(Stored items from a collection)
-- ==== Sys2Proof/Machine/Home.lean ====
section
/-! DEFINITION. The home of a package-coherent tile (R165 to R167): how it serves requests, in stable and transient states, and how it
gathers the copies of a frame that it is to replace (R161). -/

namespace Sys2Proof.Machine

def fin8 (n : Nat) : DieId := Fin.ofNat 8 n
def bit8 (n : Nat) : BitVec 8 := BitVec.twoPow 8 n
/-- The dies of a set. -/
def diesOf (v : BitVec 8) : List Nat := (List.range 8).filter fun n => v.getLsbD n

/-! ### The home (R167) -/

/-- The home's frame of a tile, with its directory. -/
def homeFrame (s : State) (h : Nat) (t : TileId) : Option Frame :=
  (s.frames h).find? fun f => f.tile = t && !f.wb && f.home = h && s.fresh h f
def ownerOf (f : Frame) : Option Nat := if f.downer.getLsbD 3 then some (f.downer.toNat % 8) else none
def setOwner (x : Nat) (f : Frame) : Frame := { f with downer := BitVec.ofNat 4 (8 + x) }
def noOwner (f : Frame) : Frame := { f with downer := 0 }

/-- INV to dies. -/
def sendInv (s : State) (h : Nat) (t : TileId) (l : List Nat) : State :=
  l.foldl (fun s x => s.push (.inv (fin8 x) (fin8 h) t)) s
/-- The home answers a request with data, from a current home frame: kind 0 DATA, 1 DATAE, 2 DATAX. -/
def sendData (s : State) (src x : Nat) (t : TileId) (kind : Nat) (data : TileData) : State :=
  let c := s.clock src
  let s := s.sendClock src
  s.push (match kind with
    | 0 => .data (fin8 x) (fin8 src) t data c
    | 1 => .datae (fin8 x) (fin8 src) t data c
    | _ => .datax (fin8 x) (fin8 src) t data c)

/-- A tile of a flush request is served (R170): the job answers FLACK after its last. -/
def flushServed (s : State) (h : Nat) (t : TileId) : State :=
  let l := (s.die h).cache.flushes.map fun j => if j.tid = t.tid then { j with tiles := j.tiles.filter fun c => c ≠ t.coord } else j
  let s := s.modCache h fun c => { c with flushes := l.filter fun j => !j.tiles.isEmpty }
  (l.filter fun j => j.tiles.isEmpty).foldl (fun s j =>
    let c := s.clock h
    (s.sendClock h).push (.flack (fin8 j.src) (fin8 h) j.tid j.ticket c)) s

/-- Serve a request in a stable state: kind 0 RDS, 1 RDX, 2 UPG, 3 a flush, 4 the eviction of the home's frame. The home's own copy is
answered from without messages (R165); its clusters own it no longer once the die leaves E or M (R162). -/
def serveReq (s : State) (h : Nat) (f : Frame) (kind x : Nat) : State :=
  let t := f.tile
  let g (s : State) (k : Frame → Frame) : State := s.modFrame h t k
  let others (l : List Nat) : List Nat := l.filter fun y => y ≠ x
  match kind, ownerOf f with
  | 4, some o =>
    if o = h then g s fun f => noOwner { f with dsharers := f.dsharers &&& ~~~(bit8 h), queue := (4, h) :: f.queue }
    else (g s fun f => { f with wait := .fwdPend o 2, done := false, acks := 0, queue := (4, h) :: f.queue }).push (.flush (fin8 o) (fin8 h) t)
  | 4, none =>
    let m := f.dsharers &&& ~~~(bit8 h)
    sendInv (g s fun f => { f with wait := .evictWait, acks := m, dsharers := 0 }) h t (diesOf m)
  | 3, none => flushServed s h t
  | 3, some o =>
    if o = h then flushServed s h t
    else (g s fun f => { f with wait := .fwdPend o 2, done := false, acks := 0 }).push (.flush (fin8 o) (fin8 h) t)
  | 0, none =>
    if (others (diesOf f.dsharers)).isEmpty then
      sendData (g s fun f => setOwner x { f with dsharers := bit8 x }) h x t 1 (tileData f)
    else sendData (g s fun f => { f with dsharers := f.dsharers ||| bit8 x }) h x t 0 (tileData f)
  | _, none =>
    if kind = 2 && f.dsharers.getLsbD x then
      let l := others (diesOf f.dsharers)
      sendInv (g s fun f => { f with wait := .upgWait x, acks := f.dsharers &&& ~~~(bit8 x) }) h t l
    else
      sendInv (g s fun f => { f with wait := .rdxWait x, acks := f.dsharers }) h t (diesOf f.dsharers)
  | _, some o =>
    if o = x then
      if kind = 2 then
        sendInv (g s fun f => { f with wait := .upgWait x, acks := f.dsharers &&& ~~~(bit8 x) }) h t (others (diesOf f.dsharers))
      else g s fun f => { f with wait := .wbPend x kind }
    else if o = h then
      if kind = 0 then
        sendData (g s fun f => noOwner { f with st := .s, ncown := false, dsharers := f.dsharers ||| bit8 h ||| bit8 x }) h x t 0 (tileData f)
      else
        let m := f.dsharers &&& ~~~(bit8 h ||| bit8 x)
        sendInv (g s fun f => noOwner { f with st := .i, sharers := 0, ncown := false, dsharers := f.dsharers &&& ~~~(bit8 h), wait := .rdxWait x, acks := m }) h t (diesOf m)
    else if kind = 0 then
      (g s fun f => { f with wait := .fwdPend x 0, acks := 0, done := false }).push (.fwds (fin8 o) (fin8 h) (fin8 x) t)
    else
      let m := f.dsharers &&& ~~~(bit8 o ||| bit8 x)
      sendInv ((g s fun f => { f with wait := .fwdPend x 1, acks := m, done := false }).push (.fwdx (fin8 o) (fin8 h) (fin8 x) t)) h t (diesOf m)

/-- WBACK. -/
def sendWback (s : State) (h o : Nat) (t : TileId) : State :=
  let c := s.clock h
  (s.sendClock h).push (.wback (fin8 o) (fin8 h) t c)

/-- A request would take the home's own copy away while the fetch unit pins it (R144). -/
def pinHeld (f : Frame) (h kind : Nat) : Bool := f.fetchPins ≠ 0 && kind ≠ 0 && kind ≠ 3 && ownerOf f = some h
/-- A transient state that has all it waits for ends (R167); then queued requests are served in order. A frame that was to be
replaced stays if it is asked for again. -/
def settleHome (h : Nat) (t : TileId) : Nat → State → State
  | 0, s => s
  | fuel + 1, s =>
    let g (s : State) (k : Frame → Frame) : State := s.modFrame h t k
    match homeFrame s h t with
    | none => s
    | some f =>
      match f.wait with
      | .upgWait x =>
        if f.acks = 0 then
          let c := s.clock h
          let s := (g s fun f => setOwner x { f with wait := .none, dsharers := bit8 x }).sendClock h
          settleHome h t fuel (s.push (.upgack (fin8 x) (fin8 h) t c))
        else s
      | .rdxWait x =>
        if f.acks = 0 then
          settleHome h t fuel (sendData (g s fun f => setOwner x { f with wait := .none, dsharers := bit8 x }) h x t 2 (tileData f))
        else s
      | .fwdPend x kind =>
        if f.done && f.acks = 0 && kind < 2 then
          let s := g s fun f =>
            if kind = 0 then { f with wait := .none, done := false, heldWback := none, dsharers := f.dsharers ||| bit8 x }
            else setOwner x { f with wait := .none, done := false, heldWback := none, dsharers := bit8 x }
          settleHome h t fuel (match f.heldWback with | some o => sendWback s h o t | none => s)
        else s
      | .wbPend _ _ => s
      | .evictWait =>
        if f.acks ≠ 0 then s
        else if f.queue.isEmpty then evict s h f
        else settleHome h t fuel (g s fun f => { f with wait := .none })
      | .none => match f.queue with
        | [] => s
        | (kind, x) :: l =>
          if pinHeld f h kind then s
          else settleHome h t fuel (serveReq (g s fun f => { f with queue := l }) h { f with queue := l } kind x)

/-- Put a request into the home's queue of a tile, and serve what can be served. -/
def queueHome (s : State) (h : Nat) (t : TileId) (kind x : Nat) : State :=
  settleHome h t 32 (s.modFrame h t fun f => if f.home = h then { f with queue := f.queue ++ [(kind, x)] } else f)

/-- The frames that an entry of the sequencer pins change (R144); requests that a pin has held back are served when it drops. -/
def setPins (s : State) (d : Nat) (old new : List TileId) : State :=
  let s := new.foldl (fun s t => s.modFrame d t fun f => { f with fetchPins := f.fetchPins + 1 }) s
  old.foldl (fun s t => settleHome d t 32 (s.modFrame d t fun f => { f with fetchPins := f.fetchPins - 1 })) s

end Sys2Proof.Machine
end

- [Problem details]:
Your reply should be a verbatim retyping of the lines from the one that holds "(kind, x) :: l =>" through the last line of the entries.

- [Response below]:
        | (kind, x) :: l =>
          if pinHeld f h kind then s
          else settleHome h t fuel (serveReq (g s fun f => { f with queue := l }) h { f with queue := l } kind x)

/-- Put a request into the home's queue of a tile, and serve what can be served. -/
def queueHome (s : State) (h : Nat) (t : TileId) (kind x : Nat) : State :=
  settleHome h t 32 (s.modFrame h t fun f => if f.home = h then { f with queue := f.queue ++ [(kind, x)] } else f)

/-- The frames that an entry of the sequencer pins change (R144); requests that a pin has held back are served when it drops. -/
def setPins (s : State) (d : Nat) (old new : List TileId) : State :=
  let s := new.foldl (fun s t => s.modFrame d t fun f => { f with fetchPins := f.fetchPins + 1 }) s
  old.foldl (fun s t => settleHome d t 32 (s.modFrame d t fun f => { f with fetchPins := f.fetchPins - 1 })) s

end Sys2Proof.Machine
end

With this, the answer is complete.